Source data
/-- PORTA_MASKED_READ for every choice of parameters: a masked read yields the policy's byte and leaves the state, or under `any`
yields a free byte and moves the model's own count on, so that the next masked read draws another; every other read leaves the
state; and at the spec's setting no step and no instruction moves the count (20_memory.md section 2, 00_scope.md section 4,
93_implementation_defined.md part 1; log entries 5 and 26). -/
def Obligations.MaskedReadFollowsThePolicy : Prop :=
  (∀ (c : Config) (s : State),
    (s.store c.portADdr ≠ 0x00#8 →
      (∀ b : Byte, c.maskedRead = .byte b → memRead c s c.portAData = b ∧ afterRead c s c.portAData = s) ∧
      (c.maskedRead = .any →
        memRead c s c.portAData = Config.freeByte s.draws ∧
        afterRead c s c.portAData = { s with draws := s.draws + 1 } ∧
        memRead c (afterRead c s c.portAData) c.portAData = Config.freeByte (s.draws + 1))) ∧
    (s.store c.portADdr = 0x00#8 →
      memRead c s c.portAData = s.store c.portAData ∧ afterRead c s c.portAData = s) ∧
    ∀ addr : Word, addr ≠ c.portAData → afterRead c s addr = s) ∧
  ∀ s : State, (∀ t, step s = .next t → t.draws = s.draws) ∧ ∀ r, step s = .fault r → r.after.draws = s.draws

/-- Under PORTA_MASKED_READ = any an LDA of the masked port runs: the free byte is loaded, V is cleared, N and Z are those of the free
byte, and the draw is counted (41_load_store.md section 2, 93_implementation_defined.md part 1; N and Z assigned: decision D23, log
entry 18; the draw: log entries 5 and 26). -/
def Obligations.LdaOfAMaskedPortDrawsAFreeByte : Prop :=
  ∀ (c : Config) (s : State), c.Legal → c.maskedRead = .any → s.store c.portADdr ≠ 0x00#8 →
    s.pc ≠ c.portAData → s.pc + 1#16 ≠ c.portAData →
    memRead c s s.pc = opcodeM directMode c.lnLda →
    effectiveAddress (memRead c s (s.pc + 1#16)) = c.portAData →
    ∃ t, cycle c s = (.ok, t) ∧
      t.a = Config.freeByte s.draws ∧ LogicFlags c (Config.freeByte s.draws) t ∧
      SameFlags c [.carry, .half, .interrupt] s t ∧ t.pc = s.pc + 2#16 ∧ t.draws = s.draws + 1 ∧
      SameHostRegisters s t ∧ SameBytes s t

/-- A store is seen by the next fetch and by the next read with nothing in between: the byte stored by STA is the instruction
byte fetched there, and a store to the direction register opens or closes the gate at once (20_memory.md sections 4 and 6,
70_reset_and_hazards.md section 4). -/
def Obligations.StoreIsSeenByTheNextFetch : Prop :=
  ∀ (s : State) (dir8 : Byte), effectiveAddress dir8 ≠ Config.specDefault.portAData →
    ∃ t, exec (.staDir dir8) s = .next t ∧
      (fetch8 Config.specDefault { t with pc := effectiveAddress dir8 }).1 = s.a ∧
      (effectiveAddress dir8 = Config.specDefault.portADdr →
        memRead Config.specDefault t Config.specDefault.portAData =
          if s.a = 0x00#8 then s.store Config.specDefault.portAData else 0x00#8)

/-- Fetching one instruction byte reads it through the address space and moves the program counter on by one modulo 65536; the
operand byte is fetched the same way (30_encoding.md section 1, 20_memory.md section 2). The byte of a masked fetch, a free one under
PORTA_MASKED_READ = any, and the count of free draws are the model's choices (log entries 5 and 26). -/
def Obligations.FetchReadsAByteAndAdvances : Prop :=
  ∀ (c : Config) (s : State),
    (fetch8 c s).1 = memRead c s s.pc ∧
    (fetch8 c s).2 = { s with pc := (fetch8 c s).2.pc, draws := (fetch8 c s).2.draws } ∧
    (c.maskedRead ≠ .any → (fetch8 c s).2.draws = s.draws) ∧
    (fetch8 c s).2.pc.toNat = (s.pc.toNat + 1) % 65536 ∧
    (s.pc = c.portAData →
      (fetch8 c s).1 = if s.store c.portADdr = 0x00#8 then s.store c.portAData else maskedByte c s.draws) ∧
    (decodeOneByte (fetch8 c s).1 = none →
      fetchInstr c s =
        (decodeTwoBytes c (fetch8 c s).1 (fetch8 c (fetch8 c s).2).1, (fetch8 c (fetch8 c s).2).2))

/-- The three regions cover the address space with the bounds of 20_memory.md section 1, the port-A registers lie in the first,
and in every region a byte written is read back and nothing else is changed, but for the port-A data register. -/
def Obligations.RegionsAreAlikeButForThePort : Prop :=
  (∀ addr : Word,
    (regionOf addr = .hardware ↔ addr.toNat ≤ 0x007F) ∧
    (regionOf addr = .ram ↔ 0x0080 ≤ addr.toNat ∧ addr.toNat ≤ 0x107F) ∧
    (regionOf addr = .rom ↔ 0x1080 ≤ addr.toNat)) ∧
  (∀ c : Config, c.Legal → regionOf c.portAData = .hardware ∧ regionOf c.portADdr = .hardware) ∧
  ∀ (s : State) (addr : Word) (v : Byte), addr ≠ Config.specDefault.portAData →
    memRead Config.specDefault (memWrite Config.specDefault s addr v) addr = v ∧
    ∀ b : Word, b ≠ addr → (memWrite Config.specDefault s addr v).store b = s.store b

/-- R103: the round trip of the branch arithmetic, for every integer displacement and for every offset a branch can encode. -/
def Obligations.BranchArithmeticRoundTrips : Prop :=
  (∀ (p : Word) (n : Int), (((p.toNat : Int) + n) % 65536 - n) % 65536 = p.toNat) ∧
  (∀ (n : Nat) (s : State), 1 ≤ n → n ≤ 127 →
    signed8 (BitVec.ofNat 8 n) = n ∧ signed8 (BitVec.ofNat 8 (256 - n)) = -(n : Int) ∧
    branch (BitVec.ofNat 8 (256 - n)) (branch (BitVec.ofNat 8 n) s) = s) ∧
  signed8 0x80#8 = -128 ∧
  ∀ (n : Nat) (rel8 : Byte), 128 ≤ n → n ≤ 255 → signed8 rel8 ≠ n

/-- The signed verdict of ADD is the exact signed sum leaving -128 to 127, the unsigned one the exact sum leaving 0 to 255, and
the half carry is bit 4 of the exclusive or of the operands and the result (40_arithmetic_logic.md sections 2 and 4). -/
def Obligations.AddVerdictsAreThoseOfTheExactSums : Prop :=
  ∀ a data : Byte,
    (addOverflow a data = true ↔ signed8 a + signed8 data < -128 ∨ 127 < signed8 a + signed8 data) ∧
    (addCarry a data = true ↔ (a + data).toNat ≠ a.toNat + data.toNat) ∧
    (addHalf a data = true ↔ (a ^^^ data ^^^ (a + data)) &&& 0x10#8 ≠ 0x00#8)

/-- A host word access is big-endian, reads back what it wrote, and is no move at 0xFFFF (20_memory.md section 3,
93_implementation_defined.md U6). -/
def Obligations.WordAccessIsBigEndian : Prop :=
  (∀ (s : State) (v : Word), hostReadWord Config.specDefault s 0xFFFF#16 = none ∧
    hostWriteWord Config.specDefault s 0xFFFF#16 v = none) ∧
  ∀ (s : State) (addr v : Word), addr ≠ 0xFFFF#16 → addr ≠ Config.specDefault.portAData →
    ∃ t, hostWriteWord Config.specDefault s addr v = some t ∧
      t.store addr = hi8 v ∧ t.store (addr + 1#16) = lo8 v ∧
      (∀ b : Word, b ≠ addr → b ≠ addr + 1#16 → t.store b = s.store b) ∧
      hostReadWord Config.specDefault t addr = some v

/-- A host byte access out of range reads 0x00 and writes nothing, and in range it is the access of the engine (20_memory.md
sections 2 and 7). -/
def Obligations.HostByteAccessToleratesAnyAddress : Prop :=
  ∀ (c : Config) (s : State) (v : Byte),
    (∀ addr : Int, addr < 0 ∨ 65536 ≤ addr → hostReadByte c s addr = 0x00#8 ∧ hostWriteByte c s addr v = s) ∧
    ∀ addr : Word, hostReadByte c s addr.toNat = memRead c s addr ∧ hostWriteByte c s addr.toNat v = memWrite c s addr v

/-- Loading a record: each byte lands at its address if all fit, nothing else changes; if they do not fit, OutOfBounds is
reported and the bytes that fit stay written (20_memory.md section 7; straight into memory, decision D19, log entry 20). -/
def Obligations.LoadWritesTheRecord : Prop :=
  ∀ (r : Record) (s : State), ∃ t,
    loadRecords [r] s = (decide (r.address.toNat + r.data.length ≤ 65536 ∨ r.data = []), t) ∧
    t = { s with mem := t.mem } ∧
    (∀ (k : Nat) (b : Byte), r.data[k]? = some b → r.address.toNat + k < 65536 →
      t.store (BitVec.ofNat 16 (r.address.toNat + k)) = b) ∧
    ∀ addr : Word, addr.toNat < r.address.toNat ∨ r.address.toNat + r.data.length ≤ addr.toNat →
      t.store addr = s.store addr

/-- A launch that succeeds starts its first step with the program counter at the entry address, every other register zero, and
memory equal to the image over zeros; the image is retained (70_reset_and_hazards.md section 2; decision D15, log entry 15). -/
def Obligations.LaunchStartsAtTheEntryAddress : Prop :=
  ∀ (c : Config) (image : Image) (m m' : System), launch c image m = (.done, m') →
    m'.core.pc = image.entry ∧ m'.core.a = 0x00#8 ∧ m'.core.sp = 0x0000#16 ∧ m'.core.hx = 0x0000#16 ∧
    m'.core.ccr = 0x00#8 ∧ m'.core.mem = (loadRecords image.records State.reset).2.mem ∧ m'.retained = some image

/-- After a successful launch, whatever is stepped, reset, read or written in between, reset and reload together bring back the
state of the launch; the count of free draws, the model's own, is kept, and is as it was unless PORTA_MASKED_READ is `any`
(70_reset_and_hazards.md sections 1 and 2; log entry 26). -/
def Obligations.ResetAndReloadRestoreTheLaunch : Prop :=
  ∀ (c : Config) (image : Image) (m m' : System) (rs : List Request), launch c image m = (.done, m') →
    (∀ r ∈ rs, ∀ other, r ≠ .load other) →
      (∃ draws : Nat,
        serveAll c m' (rs ++ [.reset, .reload]) = { m' with core := { m'.core with draws := draws } }) ∧
      (c.maskedRead ≠ .any → serveAll c m' (rs ++ [.reset, .reload]) = m')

Action item
The entries above hold a line with "c s = (.ok, t) ∧" and a later line with "(fetch8 c s).1 = if". Write out exactly those lines and all lines between, nothing more.

Problem solution
    ∃ t, cycle c s = (.ok, t) ∧
      t.a = Config.freeByte s.draws ∧ LogicFlags c (Config.freeByte s.draws) t ∧
      SameFlags c [.carry, .half, .interrupt] s t ∧ t.pc = s.pc + 2#16 ∧ t.draws = s.draws + 1 ∧
      SameHostRegisters s t ∧ SameBytes s t

/-- A store is seen by the next fetch and by the next read with nothing in between: the byte stored by STA is the instruction
byte fetched there, and a store to the direction register opens or closes the gate at once (20_memory.md sections 4 and 6,
70_reset_and_hazards.md section 4). -/
def Obligations.StoreIsSeenByTheNextFetch : Prop :=
  ∀ (s : State) (dir8 : Byte), effectiveAddress dir8 ≠ Config.specDefault.portAData →
    ∃ t, exec (.staDir dir8) s = .next t ∧
      (fetch8 Config.specDefault { t with pc := effectiveAddress dir8 }).1 = s.a ∧
      (effectiveAddress dir8 = Config.specDefault.portADdr →
        memRead Config.specDefault t Config.specDefault.portAData =
          if s.a = 0x00#8 then s.store Config.specDefault.portAData else 0x00#8)

/-- Fetching one instruction byte reads it through the address space and moves the program counter on by one modulo 65536; the
operand byte is fetched the same way (30_encoding.md section 1, 20_memory.md section 2). The byte of a masked fetch, a free one under
PORTA_MASKED_READ = any, and the count of free draws are the model's choices (log entries 5 and 26). -/
def Obligations.FetchReadsAByteAndAdvances : Prop :=
  ∀ (c : Config) (s : State),
    (fetch8 c s).1 = memRead c s s.pc ∧
    (fetch8 c s).2 = { s with pc := (fetch8 c s).2.pc, draws := (fetch8 c s).2.draws } ∧
    (c.maskedRead ≠ .any → (fetch8 c s).2.draws = s.draws) ∧
    (fetch8 c s).2.pc.toNat = (s.pc.toNat + 1) % 65536 ∧
    (s.pc = c.portAData →
      (fetch8 c s).1 = if s.store c.portADdr = 0x00#8 then s.store c.portAData else maskedByte c s.draws) ∧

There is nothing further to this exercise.